A contrastive learning framework is then implemented as per the SupCon [11] methodology as follows: we split the baseline model into a fully convolutional and a fully connected sub-model, which are used as an encoder f(.) and classification network h(.), respectively so that $c=h \circ f$. We add a projection network g(.), which projects the encoded features $z=f(x)$ into a representation $\hat{x}=g(z)$. The projection $\hat{x}$ is used as an input to the contrastive loss that pre-trains the encoder. Finally, the classification network h(.) learns a mapping of the encoded features to their corresponding labels and is trained on a second stage following the encoder pre-training, whilst keeping the encoder weights fixed. A schematic of the framework is shown in Fig. 2.

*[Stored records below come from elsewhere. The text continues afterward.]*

-- ==== Sys2Proof/Tests/Slice0.lean ====
section
/-! SUPPORT. The model's own tests: a smoke test of WellFormed, words written out from the encodings, a few single steps, and for
every statement that has hypotheses a state and operands that meet them together. -/

set_option Elab.async false

namespace Sys2Proof.Tests

open Sys2Proof.Machine Sys2Proof.Machine.Rules

/-! ## Small states -/

/-- A launch record with eight codebook slots, 4 KiB of scratchpad and 4 KiB of stash. -/
def record : LaunchRec := { LaunchRec.zero with regs := 16, cb := 8, acc := 16, scratch := 4096, stash := 4096 }

/-- A group of context 1 with 16 blocks of registers and 16 tiles, all registers 0 with tag RAW. -/
def someGroup : Group :=
  { Group.empty with
    valid := true, ctx := 1, lr := record, regn := 16, blockMap := List.range 16, accN := 16, tiles := List.replicate 16 Tile.zero }

/-- The group stands at the issue port with all its lanes active. -/
def plain : State := { State.reset with g := someGroup, cur := { State.reset.cur with mask := 0xFFFFFFFF } }

/-- The same with registers of all lanes set. -/
def withRegs (s : State) (l : List (Nat × Word × Tag)) : State :=
  { s with g := l.foldl (fun g x => lanesOf.foldl (fun g i => Group.setCell g i x.1 (RegCell.of x.2.1 x.2.2)) g) s.g }

/-! ## Conditions as tests -/

/-- Ready and Closed. -/
def readyB (s : State) (i : Instr) : Bool :=
  s.g.valid && s.g.wait.isNone && !s.cur.follow && (s.cur.mask != 0) && !State.regWait s i && (State.wordCheck s i).isNone &&
    (Group.openLanes s.g).isEmpty

theorem readyB_sound {s : State} {i : Instr} (h : readyB s i = true) : Ready s i ∧ Closed s := by
  simp only [readyB, Bool.and_eq_true, Bool.not_eq_true', bne_iff_ne, ne_eq, Option.isNone_iff_eq_none, List.isEmpty_iff] at h
  exact ⟨⟨h.1.1.1.1.1.1, h.1.1.1.1.1.2, h.1.1.1.1.2, h.1.1.1.2, h.1.1.2, h.1.2⟩, h.2⟩

/-- Sound. -/
def soundB (s : State) (xs : List Src) : Bool := s.strike.isNone && !State.srcPoison s xs && !State.srcFormat s xs && !State.srcResidue s xs

theorem soundB_sound {s : State} {xs : List Src} (h : soundB s xs = true) : Sound s xs := by
  simpa [soundB, Sound, and_assoc] using h

/-- A word of a table is ready with sound sources. -/
def laneB (table : Instr → Option LaneWord) (s : State) (i : Instr) : Bool :=
  match table i with
  | some w => readyB s i && soundB s w.srcs
  | none => false

theorem laneB_sound {table : Instr → Option LaneWord} {s : State} {i : Instr} (h : laneB table s i = true) :
    ∃ w, table i = some w ∧ Ready s i ∧ Closed s ∧ Sound s w.srcs := by
  unfold laneB at h
  split at h
  · next w hw =>
    rw [Bool.and_eq_true] at h
    exact ⟨w, hw, (readyB_sound h.1).1, (readyB_sound h.1).2, soundB_sound h.2⟩
  · cases h

/-- A floating-point word of a table is ready with sound sources of one format. -/
def floatB (table : Instr → Option FloatWord) (s : State) (i : Instr) : Bool :=
  match table i with
  | some w => readyB s i && soundB s (w.xs ++ w.ys) && !State.mixedFormats s w.xs
  | none => false

theorem floatB_sound {table : Instr → Option FloatWord} {s : State} {i : Instr} (h : floatB table s i = true) :
    ∃ w, table i = some w ∧ Ready s i ∧ Closed s ∧ Sound s (w.xs ++ w.ys) ∧ ¬ formatsDiffer s w := by
  unfold floatB at h
  split at h
  · next w hw =>
    rw [Bool.and_eq_true, Bool.and_eq_true] at h
    exact ⟨w, hw, (readyB_sound h.1.1).1, (readyB_sound h.1.1).2, soundB_sound h.1.2, by simpa [formatsDiffer] using h.2⟩
  · cases h

/-- A word is ready with sound sources. -/
def meets (x : State × Instr × List Src) : Bool := readyB x.1 x.2.1 && soundB x.1 x.2.2

theorem meets_sound {x : State × Instr × List Src} (h : meets x = true) :
    Ready x.1 x.2.1 ∧ Closed x.1 ∧ Sound x.1 x.2.2 := by
  rw [meets, Bool.and_eq_true] at h
  exact ⟨(readyB_sound h.1).1, (readyB_sound h.1).2, soundB_sound h.2⟩

/-- The accesses of a word are classified, and each page is as asked. -/
def classedB (s : State) (need : Need) (accs : List Access) (page : DWord → Bool) : Bool :=
  match State.classify (lookedUp s accs) s.g.hall s.g.ctx need accs with
  | .ok ps => ps.all (fun p => page p.leaf)
  | _ => false

theorem classedB_sound {s : State} {need : Need} {accs : List Access} {page : DWord → Bool} (h : classedB s need accs page = true) :
    ∃ ps, Classified s need accs ps ∧ ∀ p ∈ ps, page p.leaf = true := by
  unfold classedB at h
  split at h
  · next ps hc => exact ⟨ps, hc, List.all_eq_true.1 h⟩
  · cases h

/-- A walk ends at a leaf that is as asked. -/
def leafB (w : Walk) (p : DWord → Bool) : Bool :=
  match w with
  | .leaf l _ => p l
  | _ => false

theorem leafB_sound {w : Walk} {p : DWord → Bool} (h : leafB w p = true) : ∃ l q, w = .leaf l q ∧ p l = true := by
  cases w <;> first | exact ⟨_, _, rfl, h⟩ | cases h

/-- What an option holds passes a test. -/
theorem some_with {α : Type} {o : Option α} {p : α → Bool} (h : o.map p = some true) : ∃ x, o = some x ∧ p x = true := by
  simpa using h

theorem all_with {α : Type} {o : Option α} {p : α → Bool} (h : o.map p = some true) : ∀ x, o = some x → p x = true := fun x hx => by
  simpa [hx] using h

theorem isSome_sound {α : Type} {o : Option α} (h : o.isSome = true) : ∃ t, o = some t := Option.isSome_iff_exists.1 h

/-- A context with its page table, for memory words: pages 1 (RW), 2 (RX), 3 (RW, shadow-published), 4 (RW, modifiable), 5 (RW, not
resident), 6 (RW, migrating), 7 (RW, strongly ordered), 8 to 11 (RW). -/
def leaves : List (Nat × Nat) :=
  [(1, 0x100007), (2, 0x20000B), (3, 0x300407), (4, 0x400207), (5, 0x500006), (6, 0x600807), (7, 0x700017), (8, 0x800007), (9, 0x900007),
   (10, 0xA00007), (11, 0xB00007)]

def pageTable : Memory :=
  leaves.foldl (fun m x => Memory.writeN m (0x18000 + 8 * x.1) (leBytes 8 x.2))
    (Memory.writeN (Memory.writeN (Memory.writeN [] 0x10000 (leBytes 8 0x14001)) 0x14000 (leBytes 8 0x16001)) 0x16000 (leBytes 8 0x18001))

/-- Context 1 over that table; its publish table stands at 0x80000. -/
def context : Ctx := Ctx.create { root := 0x10000, checking := false, bounded := false, lockMask := 0, pubTable := 0x80000 }

/-- The block of the group, with its pool. -/
def someBlock : Block :=
  { ctx := 1, seq := 0, blk := 0, hall := 0, scrBase := 0, stashBase := 4, scr := [], scrPoison := [], tags := [], rings := [], phasers := [],
    stashMaps := [], stashLines := [], stashCmds := [], pools := [(0, [20, 21])], bindClk := 0, charge := 0 }

/-- The group with its context, block, gang and task. -/
def base : State :=
  { plain with
    mem := pageTable, ctxs := [(1, context)], blocks := [someBlock],
    gangs := [{ ctx := 1, seq := 0, idx := 0, groups := 1, bound := 1, boundAt := 0, rounds := [], relaunches := 0, stopping := false,
                draining := false, fenceAt := none }],
    tasks := [{ (default : Task) with ctx := 1, status := .running, lr := record, tcb := 0x10000, dispatched := 1, queue := 3 }] }

/-! ## The lane-by-lane words -/

/-- A word for each entry of each table; the registers v0 and v127, the greatest immediates and every target stand among them. -/
def integerSamples : List Instr :=
  [.iadd true 5 6 7, .isub false 0 127 127, .imul true 1 2 3, .imulhS false 4 5 6, .imulhZ false 4 5 6, .imad true 1 2 3,
   .imin true false 1 2 3, .imax false true 1 2 3, .iabs 1 2, .iaddi 13 13 0x3FF, .li 127 0x1FFFF, .lih 1 0x1FFFF,
   .idp4 true false 1 2 3]

def logicSamples : List Instr :=
  [.and true 1 2 3, .or false 0 127 3, .xor true 1 2 3, .andn false 1 2 3, .shl true 1 2 3, .shr false 1 2 3, .sha true 1 2 3,
   .popc 1 2, .clz 0 127, .brev 1 2, .bfx true true 1 2 3, .bfi false 127 2 3, .andi 1 2 0x3FF, .ori 1 2 0, .xori 0 2 1,
   .shli 1 2 31, .shri 1 2 0, .shai 127 2 31]

def compareSamples : List Instr :=
  [.icmp 0 1 2 3, .icmp 7 0 127 127, .icmpi 1 2 7 0x7F, .sel true 1 2 3, .a64 true 126 2 4, .a64s false 3 2 4 7, .a64i 126 126 0x3FF,
   .tagrd 0 127, .tagset 1 2 0, .tagset 1 2 12]

def acrossSamples : List Instr :=
  [.shfl true 0 3 9 8, .shfl false 3 0 127 8, .vany true 1 2 3, .vall false 0 2 3, .vbal true 127 2 3, .radd false 1 2 3, .rmin 1 2,
   .rmax 0 127]

def scalarSamples : List Instr :=
  [.fadd true 0 1 2 3, .fsub false 3 0 127 127, .fmul true 1 1 2 3, .ffma false 2 127 2 3, .ffms true 0 1 2 3, .fmin false 1 2 3,
   .fmax true 0 2 3, .fneg 1 2, .fabs 0 127, .fcpsgn true 1 2 3, .fcmp 0 1 2 3, .fcmp 5 0 127 127, .fsqrt 3 1 2, .frcp 1 2, .frsq 0 127,
   .fexp2 1 2, .flog2 1 2, .ftanh 1 2]

def packedSamples : List Instr :=
  [.hadd2 true 0 1 2 3, .hmul2 false 3 0 127 127, .hfma2 true 1 1 2 3, .hmax2 false 127 2 3, .cvtf 0 1 2 2, .cvtf 1 1 2 3, .cvtf 2 1 2 4,
   .cvtf 3 1 2 5, .cvtf 0 0 127 6, .cvti 0 1 2 2, .cvti 3 1 2 3, .cvti 0 0 127 4, .cvtfi 3 1 2 1, .cvtfi 0 0 127 10, .pk2 0 1 2 3,
   .pk2 3 1 2 4, .pk2 0 0 126 10, .pk4 0 1 4 5, .pk4 3 1 4 6, .pk4 0 0 124 9, .unpk2 2 1 1, .unpk2 126 127 2, .unpk4 4 1 1,
   .unpk4 124 127 2, .dqe2 0 4 2 3, .dqe2 3 124 126 4, .qe2 0 2 4, .qe2 3 126 124]

def bookSamples : List Instr := [.dqcb 0 4 2 3, .dqcb 3 124 127 4, .qcb 0 1 4, .qcb 3 0 124]

theorem witness_integer : ∀ i ∈ integerSamples,
    ∃ w, integerWord plain i = some w ∧ Ready plain i ∧ Closed plain ∧ Sound plain w.srcs := fun i hi =>
  laneB_sound ((by decide +kernel : ∀ i ∈ integerSamples, laneB (integerWord plain) plain i = true) i hi)

theorem witness_logic : ∀ i ∈ logicSamples,
    ∃ w, logicWord plain i = some w ∧ Ready plain i ∧ Closed plain ∧ Sound plain w.srcs := fun i hi =>
  laneB_sound ((by decide +kernel : ∀ i ∈ logicSamples, laneB (logicWord plain) plain i = true) i hi)

theorem witness_compare : ∀ i ∈ compareSamples,
    ∃ w, compareWord plain i = some w ∧ Ready plain i ∧ Closed plain ∧ Sound plain w.srcs := fun i hi =>
  laneB_sound ((by decide +kernel : ∀ i ∈ compareSamples, laneB (compareWord plain) plain i = true) i hi)

theorem witness_across : ∀ i ∈ acrossSamples,
    ∃ w, acrossWord plain i = some w ∧ Ready plain i ∧ Closed plain ∧ Sound plain w.srcs := fun i hi =>
  laneB_sound ((by decide +kernel : ∀ i ∈ acrossSamples, laneB (acrossWord plain) plain i = true) i hi)

theorem witness_scalar : ∀ i ∈ scalarSamples, ∃ w, scalarFloat plain i = some w ∧ Ready plain i ∧ Closed plain ∧
    Sound plain (w.xs ++ w.ys) ∧ ¬ formatsDiffer plain w := fun i hi =>
  floatB_sound ((by decide +kernel : ∀ i ∈ scalarSamples, floatB (scalarFloat plain) plain i = true) i hi)

theorem witness_packed : ∀ i ∈ packedSamples, ∃ w, packedFloat plain i = some w ∧ Ready plain i ∧ Closed plain ∧
    Sound plain (w.xs ++ w.ys) ∧ ¬ formatsDiffer plain w := fun i hi =>
  floatB_sound ((by decide +kernel : ∀ i ∈ packedSamples, floatB (packedFloat plain) plain i = true) i hi)

theorem witness_book : ∀ i ∈ bookSamples, ∃ w, codebookFloat plain i = some w ∧ Ready plain i ∧ Closed plain ∧
    Sound plain (w.xs ++ w.ys) ∧ ¬ formatsDiffer plain w := fun i hi =>
  floatB_sound ((by decide +kernel : ∀ i ∈ bookSamples, floatB (codebookFloat plain) plain i = true) i hi)

/-- The slot is not awaited, and CB is 8. -/
theorem witness_book_slot : ¬ slotAwaited plain ∧ plain.g.cbs.toNat < plain.g.lr.cb := by
  refine ⟨?_, by decide +kernel⟩
  rintro ⟨o, ho, -⟩
  exact absurd ho (by simp [plain, someGroup, Group.empty])

/-- An operation of the group that has been issued and not performed. -/
def pendingOp (op : OutOp) (parts : List LanePart) : Outst :=
  { no := 0, op := op, mask := 0xFFFFFFFF, parts := parts, region := 0, lc := 0, sent := none }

The contrastive learning process is more formally described as: given N randomly augmented images $\{x_i\}_{i=1}^N$, we first obtain a batch of 2N images $B=\{1\ldots 2N\}$ by applying a second augmentation. For every image $x_i$ in the batch, and its projection $\hat{x_i}=g(f(x_i))$, there are also $M_i$ other images of the same label in the set $P_i=\{x_j\}_{j=1}^{M_i}$. According to [11] the supervised contrastive loss is defined as:

$$ L_{supcon} = \sum _{i\in B}-log\left\{ \frac{1}{M_i}\sum _{j \in P_i} \frac{exp(\hat{x}_i \hat{x}_j / \tau )}{\sum _{\alpha \in B \backslash i} exp(\hat{x}_i \hat{x}_{\alpha } / \tau )} \right\} , $$

where $\tau $ controls the temperature scaling of the softmax. We set $\tau =1000$ as per [11] and use brightness and contrast augmentations, as well as rotations to 30$^\circ $ and spatial translations at up to 10% of the image dimensions.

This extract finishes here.